Instructions to follow.
Only lines holding the string "addFrac" are wanted; copy each one from the material.

Data records.

-- ==== Sys2Proof/Machine/Fit.lean ====
section
/-!
DEFINITION. Fitting the tensor work to the clusters in service (R180, R195–R199).
-/

namespace Sys2Proof.Machine
open Sys2Proof

/-! ## Loads (R195) -/

/-- Whether an instance is enabled; its network; its sensor. -/
def State.insOn (s : State) (i : Nat) : Bool := s.fb F.TNS_INS_CTL_ENABLE i
def State.insNet (s : State) (i : Nat) : Nat := s.f F.TNS_INS_CTL_NET i
def State.insSensor (s : State) (i : Nat) : Nat := s.f F.TNS_INS_CTL_SENSOR i

/-- Slot operations per second of one instance of a network with `mop` and efficiency `eff`: mop / efficiency × frame rate. -/
def State.loadOf (s : State) (i mop eff : Nat) : Nat × Nat :=
  let period := s.f F.ING_SNS_PERIOD_NS (s.insSensor i)
  if mop = 0 ∨ eff = 0 ∨ period = 0 then (0, 1) else (mop * 1000000 * 65536 * 1000000000, eff * period)

/-- Σ S: the slot load of every instance at full rate. -/
def State.mainLoad (s : State) : Nat × Nat :=
  (List.range 64).foldl (fun a i =>
    if s.insOn i then addFrac a (s.loadOf i (s.f F.TNS_NET_MOP_MOP (s.insNet i)) (s.f F.TNS_NET_EFF_MAIN (s.insNet i))) else a) (0, 1)

/-- Σ s: the same for the fallbacks. -/
def State.fallbackLoad (s : State) : Nat × Nat :=
  (List.range 64).foldl (fun a i =>
    if s.insOn i then addFrac a (s.loadOf i (s.f F.TNS_NET_FB_MOP_MOP (s.insNet i)) (s.f F.TNS_NET_EFF_FB (s.insNet i))) else a) (0, 1)

/-- C: working clusters × 16,384 MAC × 2 × 1.1 GHz × FIT_LIMIT. -/
def State.capacity (s : State) : Nat × Nat :=
  (s.workingOf 4 * 16384 * 2 * 1100000000 * s.f F.TNS_FIT_LIMIT_LIMIT, 65536)

/-- The weights of a network in a residency class, in KiB (R178: 0 CORE, 1 CLUSTER, 2 HOPPER, 3 DDR). -/
def Net.classKib (n : Net) (cls : Nat) : Nat := sumN ((n.main.layers.filter (fun l => l.cls == cls)).map (·.kib))

/-- The bytes per second that a network's spilled layers stream: weight bytes × uses per second (R196). -/
def Net.stream (n : Net) : Nat := sumN ((n.main.layers.filter (fun l => l.cls == 3)).map (fun l => 1024 * l.kib * l.uses))

/-- B: the bytes per second that the spilled layers of the enabled networks stream (R196). -/
def State.streamNeed (s : State) : Nat :=
  sumN ((List.range 16).map (fun m => if s.fb F.TNS_NET_CTL_ENABLE m then (nth {} s.bt.img.nets m).stream else 0))

/-- f_c in units of 2⁻¹⁶ (R197): (C − Σ s) / Σ (S − s), never below 0. Where Σ (S − s) is 0 the rule gives no quotient: 1 where C holds the load, 0
where it does not (log entry 27). -/
def State.fitLoad (s : State) : Nat :=
  let c := s.capacity
  let full := s.mainLoad
  let low := s.fallbackLoad
  let num : Int := (c.1 * low.2 : Nat) - (low.1 * c.2 : Nat)
  let den : Int := (full.1 * low.2 : Nat) - (low.1 * full.2 : Nat)
  if den = 0 then (if num < 0 then 0 else 65536)
  else if decide (num < 0) != decide (den < 0) then 0
  else 65536 * (num.natAbs * full.2) / (den.natAbs * c.2)

/-- f in units of 2⁻¹⁶ (R197): the least of 1, f_c and f_b, rounded down. -/
def State.fitRate (s : State) : Nat :=
  let b := s.streamNeed
  let fb := if b = 0 then 65536 else 65536 * (s.f F.TNS_SPILL_BW_GBPS * 1000000000) / b
  Nat.min 65536 (Nat.min s.fitLoad fb)

/-- The rate fraction takes effect in the registers (R197). -/
def State.setFit (s : State) : State :=
  let f := s.fitRate
  let s := (s.setF F.TNS_FIT_RATE f).setF F.BOOT_FIT_RATE f
  (s.setB F.TNS_STATUS_FIT_REDUCED (decide (f < 65536))).setB F.BOOT_STATUS_FIT_REDUCED (decide (f < 65536))

/-! ## A cluster lost beyond the spares (R199) -/

/-- An instance. -/
def State.ins (s : State) (i : Nat) : InsSt := tget {} s.tns.ins i

/-- An instance's state changes. -/
def State.setIns (s : State) (i : Nat) (x : InsSt) : State := { s with tns.ins := tput {} s.tns.ins i x }

/-- The rate fraction that applies to frame k of an instance, and whether it is that of a refit (R197, R199). -/
def State.rateFor (s : State) (i k : Nat) : Nat × Bool :=
  match (s.ins i).refit with
  | some (m, r, q) => if k ≤ m then (r, q) else (s.f F.TNS_FIT_RATE, s.tns.refitted)
  | none => (s.f F.TNS_FIT_RATE, s.tns.refitted)

/-- A new f applies from the next frame of each instance: a frame that has begun keeps the one it has, and with it whether that was a refit's. -/
def State.keepRate (s : State) (i : Nat) : State :=
  let x := s.ins i
  if 0 < x.bands || 0 < x.at' || x.heldAt.isSome then s.setIns i { x with refit := some (x.next, s.rateFor i x.next) } else s

/-- f is recomputed for the clusters in service, and REFIT is set for cluster `i` (R199). -/
def State.refit (s : State) (i : Nat) : State :=
  let s := (List.range 64).foldl State.keepRate s
  ({ s.setFit with tns.refitted := s.lostIn 4 } : State).event 0x6 7 i

/-- Logical cluster `l` has lost its unit `i`: the highest-numbered one in service goes out of service and its unit takes index `l` (R199). The windows
of cluster `l` hold the same weights as before, loaded from their copies (R201; the time it takes is left out, log entry 98); its staging is empty until
layers are fetched again, and tasks wait for them (R179). f is recomputed and REFIT is set. -/
def State.clusterLost (s : State) (l i : Nat) : State :=
  let s : State := match ((s.places 4).filter (fun h => decide (l < h) && (s.physOf 4 0 h).isSome)).getLast? with
    | some h => { (s.putPlace 4 0 l (s.physOf 4 0 h)).putPlace 4 0 h none with tns.staged := s.tns.staged.filter (fun e => e.2.2 != l && e.2.2 != h) }
    | none => s
  s.refit i

end Sys2Proof.Machine
end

Reply.
    if s.insOn i then addFrac a (s.loadOf i (s.f F.TNS_NET_MOP_MOP (s.insNet i)) (s.f F.TNS_NET_EFF_MAIN (s.insNet i))) else a) (0, 1)
    if s.insOn i then addFrac a (s.loadOf i (s.f F.TNS_NET_FB_MOP_MOP (s.insNet i)) (s.f F.TNS_NET_EFF_FB (s.insNet i))) else a) (0, 1)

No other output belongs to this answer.